▸ **PROBLEM**
State the number of lines in these records holding "SMap". Say nothing more.

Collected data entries

/-- What the completion of a flash job makes valid. -/
inductive FlashDone where
  | none
  | recipe (slot : Nat) (image : List Byte)
  | erased (slot : Nat)
  | saved (copy : Nat) (c : SavedCopy)
  | persist (copy : Nat)
  | mirror (copy : Nat)
  | sampler (c : SampCopy)
  | fwHead (head : List Byte)
  | fwBlock (n : Nat) (block : List Byte)
  | fwMark
  deriving DecidableEq, Repr

/-- One job of the flash manager: a sector erase (with the PURPOSE of Table 12.6) or a page program. -/
structure FlashJob where
  erase : Bool := false
  addr : Nat := 0
  purpose : Nat := 0
  effect : FlashDone := .none
  deriving DecidableEq, Repr

/-- One intent entry (Table 12.6): SEQ, ADDRESS, PURPOSE, and whether DONE was programmed. -/
structure Intent where
  seq : Nat := 0
  addr : Nat := 0
  purpose : Nat := 0
  done : Bool := false
  deriving DecidableEq, Repr

/-- Boot flash and its manager (R478 to R483): size, jobs (the first one runs while `running`), the active intent sector's number, sequence and
entries, the next entry number, the recipe slots, the copies, and the firmware slot (header page, blocks, verified mark). `orphan` marks a running
erase that the firmware before an MP restart had started (R483). -/
structure Flash where
  mib : Nat := 0
  jobs : List FlashJob := []
  running : Bool := false
  orphan : Bool := false
  active : Nat := 0
  sectorSeq : Nat := 0
  intents : List Intent := []
  nextSeq : Nat := 0
  recipes : SMap (List Byte) := []
  saved : SMap SavedCopy := []
  persist : SMap PersistCopy := []
  mirror : SMap MirrorCopy := []
  samp : Option SampCopy := none
  fwHead : List Byte := []
  fwBlocks : SMap (List Byte) := []
  fwMark : Bool := false
  deriving DecidableEq, Repr

/-- The start (R466 to R477): the device is held in reset; the running step (0–9, 13 for S9C, 10–12) and when it began; the record in PD0 retention;
release of reset; what the board showed; S11 waits for a device load; DONE released; the fixed fabric start instant; the record in retention is valid; a fresh record
was started; erases that S6 did again; a requested reset; the phase of an orderly stop and when its wait ends; QSPI_CLK in MHz and its sampling
delay step (R523); since when PE0_REFCLK and PE1_REFCLK are driven (R527). -/
structure Start where
  held : Bool := true
  step : Nat := 0
  stepAt : Nat := 0
  relAt : Nat := 0
  record : SMap StepEntry := []
  board : Board := {}
  waitLoad : Bool := false
  done : Bool := false
  fabricAt : Option Nat := none
  retained : Bool := false
  lost : Bool := false
  redone : List Intent := []
  resetAt : Option Nat := none
  stopPhase : Nat := 0
  stopAt : Nat := 0
  qspiMHz : Nat := 25
  qspiDelay : Nat := 0
  peRef : Option Nat := none
  deriving DecidableEq, Repr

▸ **RESULT BELOW**
6